Earlier this summer, we discussed a form of products liability called “failure to warn.” To recap, this is when a manufacturer does not take reasonable steps to inform consumers of the potential dangers its product carries. Think warning labels, instruction manuals and so on.

Usually, when someone is injured by a failure to warn, the product itself is not defective. Other times, the product causes harm because it was made negligently. This generally occurs in one of two ways: problems in the manufacturing stage and a defective design. Today, we will discuss design defects.

Unlike manufacturing defects, a design defect occurs before the business has even begun production. Thus, instead of a small percentage of a product being defective due to a problem on the assembly line, every one of the products created will be defective, making the risk to the public potentially much worse.

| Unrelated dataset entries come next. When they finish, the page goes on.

-- ==== Sys2Proof/Safety.lean ====
section
/-! DEFINITION. What claims about the part are stated in: states in which nothing is owed and nothing is left to close, commands ready to
begin, and the invariants that every step keeps. -/

namespace Sys2Proof.Machine

/-! ### States at rest between commands -/

/-- PORST_N is high and no event is owed: `State.settle` finds nothing to do (log entry 4). -/
def State.settled (s : State) : Bool :=
  !s.porstLow && !s.expiryOwed && !s.triggerOwed && !s.cdu.missTest && !s.cdu.timeoutTest && !s.dueOwed && !s.maskedOwed && !s.placeOwed

/-- A channel can place a record write (R143). -/
def State.canWrite (s : State) (ch : Fin 3) : Bool :=
  let c := s.channel ch
  c.entry.isSome && !c.queue.isEmpty && decide (c.state = .active) && decide (c.activity = .none)
    && decide (c.pendingOp = .none) && decide (c.remaining ≠ 0)

/-- No load in its waiting phase has all it staged in effect (R37, R163). -/
def State.noLoadDone (s : State) : Bool :=
  (s.stagedLoad.isNone || !s.nothingStaged)
    && (s.fdu.stagedReference.isSome || (s.runningWith isReferenceStaged).isNone)

/-- The transit candidate, if there is one, is classified (R128). -/
def State.candidateClassified (s : State) : Bool :=
  match s.candidate with
  | some e => e.classes.isSome
  | none => true

/-- The last event has been closed: `State.finish` finds nothing to do. -/
def State.closed (s : State) : Bool :=
  s.noLoadDone && !s.canWrite 0 && !s.canWrite 1 && !s.canWrite 2 && s.candidateClassified && s.tru.placing.isEmpty

/-- Nothing is owed and nothing is left to close: every state between commands in which no derived event is outstanding. -/
def State.quiet (s : State) : Bool := s.settled && s.closed

/-- The command in slot `n` is next: the part is quiet, `n` is at the head of the FIFO and no command is running (R159). -/
def State.readyFor (s : State) (n : Fin 8) : Prop :=
  s.quiet = true ∧ s.csu.fifo.head? = some n ∧ s.csu.running = []

/-! ### Frames -/

/-- Of the transit unit only the own requests have changed, and the answers of the last command are withdrawn (log entry 5). -/
def Tru.onlyOwn (a b : Tru) : Prop := b = { a with own := b.own, waiting := b.waiting, answers := [] }

/-- The own write of a result (R160). -/
def State.resultRequest (s : State) (n : Fin 8) (st : Status) (v : Word) : OwnRequest :=
  { purpose := .result n v (resultWord (s.slot n).command st (s.slot n).overrun), kind := .write,
    addr := s.tru.controlBase + slotOffset n, beats := 1, data := [] }

/-- From `s` to `t` the command in slot `n`, at the head of the FIFO, has begun and completed with a status and a result value (R159, R160):
its number has left the FIFO, its slot is FREE with the overrun flag clear, every other slot and every running command is as before, the
result write is placed, or waits for its place, CMD_DONE is set and no cause is cleared. -/
structure State.CompletesAs (s t : State) (n : Fin 8) (st : Status) (v : Word) : Prop where
  fifo : t.csu.fifo = s.csu.fifo.tail
  slot : t.slot n = { s.slot n with state := .free, overrun := false }
  others : ∀ k, k ≠ n → t.slot k = s.slot k
  running : t.csu.running = s.csu.running
  causes : (s.csu.causes ||| 1#32) &&& ~~~t.csu.causes = 0#32
  result : s.resultRequest n st v ∈ t.tru.own ++ t.tru.waiting

/-- From `s` to `t` the command in slot `n`, at the head of the FIFO, has begun and runs on in a phase (R159). -/
structure State.RunsIn (s t : State) (n : Fin 8) (p : Phase) : Prop where
  fifo : t.csu.fifo = s.csu.fifo.tail
  slot : t.slot n = { s.slot n with state := .running }
  others : ∀ k, k ≠ n → t.slot k = s.slot k
  running : t.csu.running = s.csu.running ++ [{ slot := n, phase := p }]

/-- From `s` to `t` the one running command, in slot `n`, has completed with a status and a result value (R160): its slot is FREE with the
overrun flag clear, every other slot and the FIFO are as before, the result write is placed, or waits for its place, and CMD_DONE is set. -/
structure State.EndsAs (s t : State) (n : Fin 8) (st : Status) (v : Word) : Prop where
  fifo : t.csu.fifo = s.csu.fifo
  slot : t.slot n = { s.slot n with state := .free, overrun := false }
  others : ∀ k, k ≠ n → t.slot k = s.slot k
  running : t.csu.running = []
  done : t.csu.causes.getLsbD 0 = true
  result : s.resultRequest n st v ∈ t.tru.own ++ t.tru.waiting

/-! ### Ranges of the gap list -/

/-- Seen from a position `o` on, no range is empty, every one ends within half the ribbon coordinate, and each ends before the next begins
(R16). -/
structure GapsApart (o : Pos) (l : List Gap) : Prop where
  filled : ∀ g ∈ l, g.length ≠ 0
  near : ∀ g ∈ l, dist o g.start + g.length < 2 ^ 31
  apart : l.Pairwise fun g h => dist o g.start + g.length < dist o h.start

/-- Seen from `o`, some range of the list covers the count `k`. -/
def gapsCover (o : Pos) (l : List Gap) (k : Nat) : Prop := ∃ g ∈ l, dist o g.start ≤ k ∧ k < dist o g.start + g.length

/-! ### Candidates of a decision -/

/-- The end S + length of the candidate of product `i` (R85). -/
def State.endOf (s : State) (start : Pos) (i : Fin 8) : Pos := start + BitVec.ofNat 32 s.ppl.product.products[i].length

/-- Product `i` is enabled and its candidate is feasible (R80, R85). -/
def State.reachable (s : State) (start : Pos) (i : Fin 8) : Prop :=
  s.ppl.product.products[i].enabled = true ∧ s.feasible (s.endOf start i) = true

/-- Product `i` is enabled, and its candidate feasible and not straddled (R84, R85, R88). -/
def State.usable (s : State) (start : Pos) (i : Fin 8) : Prop :=
  s.reachable start i ∧ s.straddled (s.endOf start i) = false

/-- The grade of the candidate of product `i`, graded with or without open blobs, is at least the product's floor (R85). -/
def State.meetsFloor (s : State) (withBlobs : Bool) (start : Pos) (i : Fin 8) : Prop :=
  (s.grading withBlobs start (s.endOf start i)).grade.code ≤ s.ppl.product.products[i].floor.code

/-- `i` is the first product in table order of which `p` holds. -/
def firstProduct (p : Fin 8 → Prop) (i : Fin 8) : Prop := p i ∧ ∀ j, j < i → ¬p j

/-! ### Bytes that upstream writes may not reach -/

/-- The byte lies in the control window. -/
def State.controlByte (s : State) (a : Nat) : Prop := s.tru.controlBase ≤ a ∧ a < s.tru.controlBase + 4096

/-- A part-owned byte: the status block, or the last 4 bytes of a command slot (R127). -/
def State.partOwned (s : State) (a : Nat) : Prop :=
  s.controlByte a ∧ (a - s.tru.controlBase < 0x100 ∨ (a - s.tru.controlBase < 0x200 ∧ 28 ≤ (a - s.tru.controlBase) % 32))

/-- A byte of a protect window that is no byte of the control window or the image window (R128). -/
def State.protectedByte (s : State) (a : Nat) : Prop :=
  ¬s.controlByte a ∧ s.tru.params.image.contains a = false ∧ ∃ k : Fin 6, s.tru.params.protect[k].contains a = true

/-- A window begins and ends at beat addresses, as every window that R136 accepts does. -/
def Window.beatAligned (w : Window) : Prop := w.base % 32 = 0 ∧ w.size % 32 = 0

/-! ### Invariants -/

/-- Every collection keeps the capacity the spec gives it (R3, R11, R16, 3.1, R58, R103, R125, R132, R133, R139). -/
structure State.Capacities (s : State) : Prop where
  stamps : s.lcu.fifo.length ≤ 16
  lines : s.lcu.lineQueue.length ≤ 2
  gaps : s.lcu.gaps.length ≤ 32
  blobs : s.fdu.blobs.length ≤ 64
  store : s.fdu.store.length ≤ 512
  cuts : s.cdu.queue.length ≤ 16
  transit : s.tru.transit.length ≤ 8
  own : s.tru.own.length ≤ 32
  outstanding : s.tru.outstanding.length ≤ 16
  records : ∀ ch : Fin 3, (s.channel ch).queue.length ≤ queueDepth ch

/-- The two arrays of 8192 entries, in force, staged and read, stand in canonical form. -/
structure State.TablesCanonical (s : State) : Prop where
  columns : Cells.wf maskedGain s.fdu.columns = true
  reference : Cells.wf powerOnBackground s.fdu.reference = true
  stagedColumns : ∀ t, s.fdu.stagedColumns = some t → Cells.wf maskedGain t = true
  stagedReference : ∀ t, s.fdu.stagedReference = some t → Cells.wf powerOnBackground t = true
  read : ∀ r ∈ s.csu.running, ∀ i es bs good refused, r.phase = .tables i es bs good refused →
    ∀ t, TableBody.column t ∈ good → Cells.wf maskedGain t = true

/-- The slots follow the command FIFO and the running commands (R158, R159): a number stands in the FIFO once, and its slot is QUEUED; the
slot of a running command is RUNNING. -/
structure State.SlotsFollow (s : State) : Prop where
  once : s.csu.fifo.Nodup
  queued : ∀ n ∈ s.csu.fifo, (s.slot n).state = .queued
  running : ∀ r ∈ s.csu.running, (s.slot r.slot).state = .running

/-- The balance of a channel: produced less written, dropped and queued (R139, R140). -/
def Channel.balance (c : Channel) : Word := c.produced - c.written - c.dropped - BitVec.ofNat 32 c.queue.length

/-- Every own request that is placed, waits for a place, or is granted and not yet answered (R132, R133). -/
def Tru.ownRequests (t : Tru) : List OwnRequest :=
  t.own ++ t.waiting ++ t.placing
    ++ t.flight.filterMap fun x =>
      match x with
      | .own r => some r
      | .transit _ => none

/-- The own requests of a purpose. -/
def Tru.requestsFor (t : Tru) (p : OwnPurpose) : List OwnRequest := t.ownRequests.filter fun r => decide (r.purpose = p)

/-- Each channel's records balance (R140), and its activity tells its one request (R142, R143): a FETCHING channel has one descriptor read,
a WRITING one the write of its head record, any other none, and only an ACTIVE channel is FETCHING or WRITING. While PORST_N is low the
requests are gone and the channels wait for the rise. -/
structure State.ChannelsBalance (s : State) : Prop where
  balance : ∀ ch, (s.channel ch).balance = 0
  head : ∀ ch, (s.channel ch).activity = .writing → (s.channel ch).queue ≠ []
  active : ∀ ch, (s.channel ch).activity ≠ .none → (s.channel ch).state = .active
  fetches : s.porstLow = false →
    ∀ ch, (s.tru.requestsFor (.descriptor ch)).length = if (s.channel ch).activity = .fetching then 1 else 0
  writes : s.porstLow = false →
    ∀ ch, (s.tru.requestsFor (.record ch)).length = if (s.channel ch).activity = .writing then 1 else 0
  fetchKind : ∀ ch, ∀ r ∈ s.tru.requestsFor (.descriptor ch), r.kind = .read
  writeKind : ∀ ch, ∀ r ∈ s.tru.requestsFor (.record ch), r.kind = .write

end Sys2Proof.Machine
end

To prove that a business created a defective design, an injured plaintiff must show several things to be true:

  • The design was unreasonably dangerous prior to the manufacturing phase
  • The design defect makes the product unsafe for its intended use
  • There was a safer alternative design available at the time of production
  • The product in question caused harm

When a manufacturer makes a defective product, often the public does not learn of the defect until several people get hurt. A recall can prevent future injuries, but those who were already harmed may need to turn to litigation. If enough people were victimized by a defectively designed product, a class-action lawsuit may be a possibility.